1. When an attachment is levied -by garnishee process, the lieh created by it attaches at the *155time of the summons, and the right of the debtor to make a transfer is at once interrupted. A consequence of this principle is, that the issue between the garnishee and the attaching creditor, puts in question his indebtedness at that time. Our statutes permit the garnishee to suggest, that the interest in the attached debt has been transferred to another ; and the creditor is allowed to substitute the transferee in the place of the garnishee, by giving him notice. [Dig. 63, § 39, 40.J It is evident, as it seems to us, that the transferee of a debt when summoned under the statute, stands precisely in the condition of a purchaser from the debtor in attachment, and in consequence of this relation, is compelled to show that his title to the attached debt accrued before the lien of the attachment was rendered effectual by the summons of the garnishee. A different rule would place the purchaser or as-signee of a debt in a more favorable condition than the purchaser of other chattels. We have no hesitation then in coming to the conclusion that this issue was properly directed, as it puts the question of transfer so as to relate to the time of the summons.
2. It is true the summons to the transferee in this case was ordered to be issued at a subsequent term to that when the answer came in, but we think this was sufficiently regular. The principal suit was not then finally disposed of, or rather it was then that a judgment was given against the debtor in attachment, and until then the necessity for ulterior proceedings against the garnishee, or transferee, could not be certainly known. ■ We have heretofore held, that a judgment against the garnishee, or other proceedings tending to a judgment, may be taken at the term when judgment is given against the principal debtor. [Leigh v. Smith, 5 Ala. R. 583.]

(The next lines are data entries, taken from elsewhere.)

/-- TRAINING_WORD (R19, R32, R238, R241, R242, R244, R587): a training flit arrives in NEGOTIATE. The port answers each with its own word,
settles at the eighth consecutive identical one with seen set, and enters ACTIVE or goes down; one that is not acceptable breaks the run. -/
def execTrainingWord (p : Fin 20) (flit : List (BitVec 8)) (fec : Fec) (s : State) : Answer :=
  .next (if s.ports[p].state ≠ .negotiate then s
  else
    let s := s.countFec p fec
    let broken (s : State) : State := s.setPort p { s.ports[p] with same := 0 }
    if !flitListed flit fec then broken (s.dropFlit p)
    else if !wordGood flit then broken s
    else
      let w := (payload flit).take 32
      let x := s.ports[p]
      let same := if x.word = some w then min 8 (x.same + 1) else 1
      let s := s.setPort p { x with word := some w, same := same, seen := x.seen || same == 8 }
      if same < 8 ∨ !bit (tfield w 9 1) 0 then s.sendWord p
      else match s.wordFault p w with
        | some c =>
          let s := s.portFails p c
          if c = 4 then s.record 0x09 .warning true 0 [4, BitVec.ofNat 8 (tfield w 4 1)] else s
        | none => (s.sendWord p).settlePort p w)

/-- NEGOTIATE_TIMEOUT (R240): 10 ms pass. The manual names no check that failed; the cause is train_fail (log 84). -/
def execNegotiateTimeout (p : Fin 20) (s : State) : Answer := .next (if s.ports[p].state = .negotiate then s.portFails p 3 else s)

/-! ## Retraining (R240, R256) -/

/-- RETRAIN_TRIGGER (R256): a trigger is met on an ACTIVE port. -/
def execRetrainTrigger (p : Fin 20) (why : RetrainCause) (s : State) : Answer :=
  let x := s.ports[p]
  .next (match why with
  | .naks => if 8 ≤ x.naks then s.retrain p else s
  | .codewords => if 16 < (x.badWords.filter (fun t => decide (s.clk.us < t + 1000))).length then s.retrain p else s
  | .clockLost => s.retrain p
  | .cableFlag => s.retrain p)

/-- RETRAIN_LOCK (R238, R240, R256, R270): lock is regained at an allowed width; nothing has been lost, and sending goes on. -/
def execRetrainLock (p : Fin 20) (lanes : BitVec 8) (s : State) : Answer :=
  let x := s.ports[p]
  .next (if x.state ≠ .retrain then s
  else match linkWidth lanes x.trained.x4 with
    | none => s
    | some (l, w) => (s.setPort p { x with state := .active, own := lanes, lanes := l, width := w }).pump p)

/-- RETRAIN_TIMEOUT (R240, R257, R258, R298): 10 ms pass in RETRAIN. -/
def execRetrainTimeout (p : Fin 20) (s : State) : Answer := .next (if s.ports[p].state = .retrain then s.portDown p 9 else s)

/-- Down causes that are retryable (Table: BX_Pp_STATUS fields). -/
def retryable (c : BitVec 4) : Bool := [1, 3, 7, 9, 10, 11].contains c.toNat

/-- PORT_AUTO_RETRY (R240): 1 s after entering DOWN. -/
def execPortAutoRetry (p : Fin 20) (s : State) : Answer :=
  let x := s.ports[p]
  .next (if x.state = .down ∧ bit (s.mreg (pReg p + 0x04)) 0 ∧ retryable x.cause ∧ s.stage = .stage3 then s.detect p else s)

/-! ## Forwarding (R28, R250, R254) -/

/-- A transaction with its hop index one higher. -/
def hopped (b : List Byte) : List Byte := b.take 1 ++ natLe 1 (tFlags b + 2) ++ b.drop 2

/-- Whether a transaction is a request. -/
def isRequest (b : List Byte) : Bool := decide (tType b < 0x80)

/-- A transaction for another module goes on, or is answered UNREACHABLE, or is lost (R254, R263); a request with an unlisted hop index is
answered INVALID (R19, R250, R253). -/
def State.passOn (s : State) (p : Fin 20) (b : List Byte) : State :=
  let refuse := if isRequest b then s.answer p b 7 [] else s
  if tHop b = 3 then (if isRequest b then s.answer p b 6 [] else s)
  else match s.egress (tDst b) with
  | none => refuse
  | some e =>
    let y := s.ports[e]
    if tHop b = 2 then refuse
    else if y.state = .flush ∧ isRequest b then refuse
    else if y.carries ∨ y.state = .flush then
      s.sendTrans e (vcOf ((if isRequest b then 0 else 3) + tHop b + 1)) (hopped b)
    else s

/-- A flushing port has sent its tombstone (R263). -/
def Port.entombed (x : Port) : Bool :=
  match x.flush with
  | some f => f.sent.isSome
  | none => false

/-- A whole transaction has been received on a channel: discarded, passed on, or kept to be handled (R28, R251, R254, R263). One that is discarded
behind a TOMBSTONE is counted for nothing: DESIGN CHOICE (log 209). -/
def State.takeTrans (s : State) (p : Fin 20) (v : Fin 6) (b : List Byte) (slots : Nat) : State :=
  if s.ports[p].entombed then s.freeSlots p v slots
  else if 2 ≤ podOf (tSrc b) ∨ 2 ≤ podOf (tDst b) then (s.freeSlots p v slots).addrError p
  else if tDst b ≠ s.portId p then (s.freeSlots p v slots).passOn p b
  else
    let x := s.ports[p]
    if isRequest b then s.setPort p { x with requests := x.requests ++ [{ vc := v, bytes := b }] }
    else if [0x81, 0x82, 0x83, 0x85].contains (tType b) ∧ tHop b ≠ 3 then
      s.setPort p { x with responses := x.responses ++ [{ vc := v, bytes := b }] }
    else s.freeSlots p v slots

/-- Cuts the slots of a channel into transactions: NULL slots, whole transactions with their slot counts, and what is left (R248,
R251). -/
def cutSlots : Nat → List (List Byte) → List (List Byte × Nat) × List (List Byte)
  | 0, l => ([], l)
  | _ + 1, [] => ([], [])
  | n + 1, h :: rest =>
    if tType h = 0 then
      let r := cutSlots n rest
      (([], 1) :: r.1, r.2)
    else
      let k := dataSlots h
      if rest.length < k then ([], h :: rest)
      else
        let r := cutSlots n (rest.drop k)
        (((h ++ (rest.take k).flatten), k + 1) :: r.1, r.2)

/-- The slots of an accepted data flit join their channel (R248, R251). -/
def State.takeSlots (s : State) (p : Fin 20) (v : Fin 6) (slots : List (List Byte)) : State :=
  let x := s.ports[p]
  let all := x.part[v] ++ slots
  let r := cutSlots all.length all
  let s := s.setPort p { x with part := x.part.set v r.2 }
  r.1.foldl (fun s t => if t.1.isEmpty then s.freeSlots p v 1 else s.takeTrans p v t.1 t.2) s

/-! ## The flit layer (R243–R249, R259, R260) -/

/-- Flits that an acknowledgement leaves unacknowledged. -/
def afterAck (ack : BitVec 12) (l : List (BitVec 12 × BitVec 8 × Nat × List Byte)) : List (BitVec 12 × BitVec 8 × Nat × List Byte) :=
  if l.any (fun e => e.1 == ack) then (l.dropWhile (fun e => e.1 != ack)).drop 1 else l

/-- Acknowledgement, credits and nak of a received flit (R247, R249, R256). -/
def State.takeAck (s : State) (p : Fin 20) (f : List Byte) : State :=
  let x := s.ports[p]
  let kept := afterAck (BitVec.ofNat 12 (tfield f 4 2)) x.replay
  let moved := kept.length ≠ x.replay.length
  let nak := bit (tfield f 1 1) 0
  let w := tfield f 6 2
  let v := w / 8192
  let credits := if h : v < 6 then x.credits.set v (x.credits[v] + w % 8192) else x.credits
  let s := s.setPort p { x with
    replay := kept, credits := credits
    naks := if moved then b2n nak else if nak then x.naks + 1 else x.naks }
  if nak then (s.replayAll p).pump p else s.pump p

/-- The fields of a sideband message that only some values are listed for have one of them (R19, Table: Message bodies). -/
def sideListed (m : List Byte) : Bool :=
  let t := mType m
  if t = 0x01 then decide (tfield m 96 1 ≤ 3)
  else if t = 0x02 then decide (1 ≤ tfield m 18 1 ∧ tfield m 18 1 ≤ 4)
  else if t = 0x20 then decide (tfield m 16 1 % 32 < 20 ∧ 1 ≤ tfield m 17 1 ∧ tfield m 17 1 ≤ 4)
  else if 0x10 ≤ t ∧ t ≤ 0x17 then decide (podOf (tfield m 24 2) < 2 ∧ podOf (tfield m 26 2) < 2)
  else true

/-- A sideband message has been received (R19, R28, R34, R254, R259, R260): discarded, passed on, or kept. One with an unlisted hop index
cannot be forwarded, and is counted even where it names this module: DESIGN CHOICE (log 209); one with another unlisted field is discarded
(log 187). -/
def State.takeMessage (s : State) (p : Fin 20) (m0 : List Byte) : State :=
  let m := m0.take (mLen m0)
  let t := mType m0
  let linkLocal := t = 0x01 ∨ t = 0x20
  if tfield m0 0 1 ≠ 2 ∨ sideLength t ≠ some (mLen m0) then s
  else if 2 ≤ podOf (mSrc m) ∨ 2 ≤ podOf (mDst m) then s.addrError p
  else if mHop m = 3 then s.addrError p
  else if !sideListed m then s
  else if mDst m ≠ s.portId p then
    if linkLocal then s.addrError p
    else match s.egress (mDst m) with
      | none => s.addrError p
      | some e =>
        if mHop m = 2 ∨ !s.ports[e].carries then s.addrError p
        else s.sendSide e (m.take 7 ++ natLe 1 (mHop m + 1) ++ m.drop 8)
  else
    let x := s.ports[p]
    if x.side.length < 32 then s.setPort p { x with side := x.side ++ [m] }
    else if t = 0x01 then
      s.setPort p { x with side := x.side.filter (fun k => mType k != 0x01) ++ [m] }
    else (s.setPort p { x with sbDrop := if x.sbDrop = BitVec.allOnes 32 then x.sbDrop else x.sbDrop + 1 }).flag (pReg p + 0x0C) 5

/-- A flit that passes R244 takes effect: its acknowledgement and credits, and, in order, its payload (R245–R249). A nak that is due goes with the
next flit sent though new flits have been accepted since (R246). -/
def State.takeFlit (s : State) (p : Fin 20) (f : List Byte) : State :=
  let t := tfield f 0 1
  let s := s.takeAck p f
  let x := s.ports[p]
  if t = 0 ∨ t = 3 then s
  else if BitVec.ofNat 12 (tfield f 2 2) ≠ x.rxSeq then s.setPort p { x with nak := true, discard := true }
  else
    let s := s.setPort p { x with rxSeq := x.rxSeq + 1, discard := false }
    if t = 1 then s.takeSlots p (vcOf (bits (tfield f 1 1) 3 1)) (slotsOf (payload f)) else s.takeMessage p (payload f)

/-- A flit arrives on a port that is ACTIVE or flushes (R240, R244). -/
def State.receive (s : State) (p : Fin 20) (f : List Byte) (fec : Fec) : State :=
  match s.ports[p].state with
  | .active => if flitListed f fec then (s.countFec p fec).takeFlit p f else (s.countFec p fec).dropFlit p
  | .flush => if flitListed f fec then (s.countFec p fec).takeFlit p f else (s.countFec p fec).dropFlit p
  | _ => s

/-- DATA_FLIT (R19, R244–R249, R251, R254, R259, R260, R522): a data or sideband flit arrives, and the port answers it with what it has to
send or with an idle flit. Uncorrectable data in its buffers take the port down. -/
def execDataFlit (p : Fin 20) (flit : List (BitVec 8)) (fec : Fec) (sram : SramErr) (s : State) : Answer :=
  .next (let live := s.ports[p].state = .active ∨ s.ports[p].state = .flush
  if !live then s
  else
    let s := s.sramError 3 p sram
    if fatalSram sram then s.portLost p 9
    else
      let s := s.receive p flit fec
      if s.ports[p].state = .active ∨ s.ports[p].state = .flush then s.pumpOrIdle p else s)

/-- IDLE_FLIT (R244–R249): an idle flit arrives. -/
def execIdleFlit (p : Fin 20) (flit : List (BitVec 8)) (fec : Fec) (s : State) : Answer := .next (s.receive p flit fec)

/-- NAK_REPEAT (R246): 2 µs after a discard without a newly accepted flit: a nak is set again. -/
def execNakRepeat (p : Fin 20) (s : State) : Answer :=
  let x := s.ports[p]
  .next (if (x.state = .active ∨ x.state = .flush) ∧ x.discard then (s.setPort p { x with nak := true }).pumpOrIdle p else s)

/-! ## Flushes (R263–R265) -/

/-- LINK_FAILURE_DURING_FLUSH (R265). -/
def execLinkFailureDuringFlush (p : Fin 20) (cause : BitVec 4) (s : State) : Answer :=
  .next (if s.ports[p].state = .flush then s.flushFails p cause else s)

/-- FLUSH_DRAIN_END (R263): every request of this module has been answered and every flit acknowledged. -/
def execFlushDrainEnd (p : Fin 20) (s : State) : Answer :=
  let x := s.ports[p]
  .next (if x.state = .flush ∧ (unansweredBy x.responses x.out).isEmpty ∧ x.replay.isEmpty ∧ x.tx.toList.all List.isEmpty then s.sendTombstone p else s)

/-- FLUSH_TIMEOUT (R258, R263): flush_us has elapsed. -/
def execFlushTimeout (p : Fin 20) (s : State) : Answer :=
  let x := s.ports[p]
  .next (if x.state = .flush ∧ !x.entombed then (s.sendTombstone p).flag (pReg p + 0x0C) 7 else s)

/-- TOMBSTONE_DONE (R263): the tombstone has been acknowledged, or 100 µs have passed. -/
def execTombstoneDone (p : Fin 20) (s : State) : Answer :=
  let x := s.ports[p]
  .next (if x.state = .flush ∧ x.entombed then s.portOff p else s)

/-! ## Requests from other modules (R252, R253, R255, R291) -/

/-- The set of a number in the configuration in force (R271). -/
def State.setOf (s : State) (n : Nat) : Option SetDef :=
  match s.fleet.blocks with
  | none => none
  | some b => b.sets.find? (fun d => d.num == n)

/-- The index of a transaction's source in the set of its tag, a set of which this module is a member too (R279). -/
def State.senderIn (s : State) (b : List Byte) : Option Nat :=
  match s.setOf (tTag b / 1024) with
  | none => none
  | some x => if x.members.contains s.myId then x.members.findIdx? (fun i => i == tSrc b) else none

/-- A contribution of a member of its set, to an instance that this module has not started but will, waits for it (R276, R279, R280; log 85). -/
def State.awaits (s : State) (t : Trans) : Bool :=
  let b := t.bytes
  let set := tTag b / 1024
  let seq := tTag b / 2 % 512
  tType b == 5 && (tOp b == 2 || tOp b == 3) && (s.senderIn b).isSome &&
    (match s.fleet.collectives.find? (fun c => c.set == set && decide (c.seq.toNat % 512 = seq)) with
    | some c => !(c.running && c.inst % 2 == tTag b % 2)
    | none => decide ((find 0 s.fleet.seqs set).toNat % 512 + 1 = seq ∨ ((find 0 s.fleet.seqs set).toNat % 512 = 511 ∧ seq = 0)))

/-- The next request to perform of those received: the first that neither waits for an instance nor, being ordered, stands behind an
earlier one of its source; with those that stay (R147, R255; log 85). -/
def State.pickFrom (s : State) (pre : List Trans) : List Trans → Option (Trans × List Trans)
  | [] => none
  | t :: rest =>
    if s.awaits t ∨ (bit (tFlags t.bytes) 0 ∧ pre.any (fun k => tSrc k.bytes == tSrc t.bytes)) then s.pickFrom (pre ++ [t]) rest
    else some (t, pre ++ rest)

/-- The next request of a port where it is of a kind. -/
def State.nextRequest (s : State) (p : Fin 20) (is : List Byte → Bool) : Option (Trans × List Trans) :=
  (s.pickFrom [] s.ports[p].requests).filter (fun r => is r.1.bytes)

3. With respect to the charge asked, as well as the one on which the cause was submitted to the jury, we think there was no error. The indebtedness of the garnishee was admitted by his answer, and as the transferee, Camp, claimed an interest in the assigned note, superior to the right of the plaintiff in attachment, it rested with him to show it affirmatively. Indeed, to hold the party to proof, that the note was not assigned when the garnishment was served, would be to impose proof of a negative. In the correlative case of a levy *156on personal estate, which is claimed by a stranger, the proof is cast on him to support his • claim, after the plaintiff has made a prima facie case, by evidence that it once belonged to the execution debtor. We think the same principle holds good when the contest is between the creditor and the assignee of a debt. [Davis v. Clayton, 5 Hump. 446.]
4. When Camp contested the right of the plaintiff to condemn the debt in the hands of the garnishee, he became a party litigant to the proceedings, and in that character liable for costs if unsuccessful. Hence he is only condemned to the costs arising out of the contest, and this we think entirely proper. In other respects the judgment entry seems open to no objection, as it condemns the debt in the hands of the garnishee to the payment of the principal judgment and costs.
On the whole case we can see no error. Judgment affirmed.